The whole of Europe is on tenterhooks as this Sunday, 17th June, Greece will have a second chance to decide upon a new government. After an inconclusive election a month ago, in which the Greek public appeared to shun the two mainstream parties New Democracy and Pasok, this election heralds the growing presence of more extreme parties, from either end of the political spectrum. Political tensions have been running high as the election approaches, culminating in a violent outburst during a morning news broadcast on Antenna TV on Thursday, when the Golden Dawn candidate ended up throwing a glass of water at his rival Syriza candidate and slapping the communist party candidate Liana Kanelli repeatedly round the face. According to Athens News, “The assault came after the guests on the show began trading insults at each other, using the terms “commie” and “fascist”. This incident resulted in a warrant for the candidate, Ilias Kasidiaris’, arrest and Pasok and Syriza’s refusal to participate in any further with Golden Dawn representatives. For the Greek electoral candidates, this election seems to mean war as the need for decisive action from the Greek people necessitates a more hostile approach to campaigning.
However, the question that remains on the lips of many in the lead up to the elections on Sunday regards the repercussions that will be felt not only by Greece but indeed by the entire European community. The economic crisis that has gripped the country along with Spain, Italy, Portugal and the Republic of Ireland in recent months has put significant strain on European relations; Greece has been forced to adopt the harsh austerity measures imposed on them by the EU and the privatisation of their public services as a condition for receiving the bailout money that the country so desperately needs. The outcome of these elections, therefore, could add further problems to the mix as both Syriza and Golden Dawn reject the bailout agreement, which could jeopardise Greece’s place in the Eurozone and its right to keep the euro, which ultimately risks the country’s economic collapse. In addition to this, a repeat performance of the last election could result the creation of a hung parliament, which would not allow the country to benefit from certain parts of the international bailout package.
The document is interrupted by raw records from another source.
/-- The tiling matches NOUT and NSTRIPE (R138). -/
def tilingOk (t : LaunchDesc) (w : WinE) : Bool :=
  1 ≤ t.tw && 1 ≤ t.th && 1 ≤ t.tt
    && (let nx := cdiv (ax w.o 0) t.tw
        let ny := if t.nstripe = 1 then cdiv (ax w.o 1) t.th else t.srows / t.th
        t.nout = nx * ny * cdiv (ax w.o 2) t.tt
          && (t.nstripe = 1 || (t.srows % t.th = 0 && 1 ≤ t.srows && t.nstripe = cdiv (ax w.o 1) t.srows)))

/-- Item 7 of R125. -/
def stageOk (t : LaunchDesc) (ws : List WinE) (sd : Desc) : Bool :=
  isGallery t.sbuf0 && isGallery (t.sbuf0 + t.sbytes - 1) && isGallery t.sbuf1 && isGallery (t.sbuf1 + t.sbytes - 1)
    && !meets t.sbuf0 t.sbytes t.sbuf1 t.sbytes
    && (List.range t.nstripe).all (fun s => (stripeDesc t ws sd s).footprint ≤ t.sbytes)

/-- A failed check: the cause and the TSQ_ERR bit. -/
abbrev LaunchErr := Nat × Option Nat

/-- Read and check the launch tile descriptor at `a` and what it names (R123, R125, R137). -/
def Dev.readLaunch (d : Dev) (k p a : Nat) : (LaunchErr ⊕ LaunchIn) × Dev :=
  let acc : Acc := ⟨some p, tsqSrc k⟩
  if a = 0 then (.inr ⟨none, [], none, none⟩, d)
  else match d.readStruct acc 64 a 128 with
    | (none, d) => (.inl (3, some 0), d)
    | (some l, d) =>
      let t := LaunchDesc.ofBytes l
      if !t.ok l then (.inl (3, some 0), d)
      else if t.fuse ≠ 0 && d.parts ≠ 1 then (.inl (3, some 3), d)
      else if !t.window then (.inr ⟨some t, [], none, none⟩, d)
      else
        match d.readStruct acc 32 t.win (32 * (t.fuse + 1)) with
        | (none, d) => (.inl (3, some 1), d)
        | (some wl, d) =>
          let raws := (List.range (t.fuse + 1)).map (fun k => (wl.drop (32 * k)).take 32)
          let ws := raws.map WinE.ofBytes
          if ws.any WinE.tooLarge then (.inl (9, some 2), d)
          else if !((raws.zip ws).all (fun e => WinE.ok e.1 e.2) && winChain ws
              && (match ws.getLast? with
                | some w => tilingOk t w
                | none => false)) then (.inl (3, some 1), d)
          else if !t.stage then (.inr ⟨some t, ws, none, none⟩, d)
          else match d.loadDesc acc t.sdesc with
            | (none, d) => (.inl (3, some 4), d)
            | (some sd, d) =>
              if !stageOk t ws sd then (.inl (3, some 4), d)
              else
                -- a compressed input map meets R181
                let c := d.clsOk (d.trwOn p) p sd
                if c.1 then (.inr ⟨some t, ws, some sd, none⟩, c.2) else (.inl (0xB, some 4), c.2)

/-! ### Tile records (Tables 5-3, 6-4) -/

/-- The KV fields of a record. -/
def kvFields (v : KvWalk) (o p : Nat) : List Byte :=
  let e := v.batch.getD (o / v.nblk) ⟨0, 0, 0, 0⟩
  let j := o % v.nblk
  let t0 := j * v.kb
  let ntok := min v.kb (v.wlen (o / v.nblk) - t0)
  leBytes 4 e.slot ++ leBytes 4 j ++ leBytes 4 t0 ++ leBytes 4 ntok ++ leBytes 4 (v.wlen (o / v.nblk))
    ++ leBytes 4 (if e.len / p < (t0 + ntok - 1) / p + 1 then 1 else 0)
As the political campaigning draws to a close today, Europe awaits the opening of the polling stations and announcement of results with bated breath. The European Union represents one of the most important trading and political communities in the world and the exit of Greece from its midst would be a significant financial blow in light of its current investment in the country. Furthermore, the rise of political extremes within the country also rings alarm bells for the Union as it holds the potential to erupt in significant ideological clashes within the European community, which could fracture the relations formed between the member states, affecting trade, lines of communication and the political agreements reached by the Union as a whole.
News information sources include the following:
BBC news website
Athens news website.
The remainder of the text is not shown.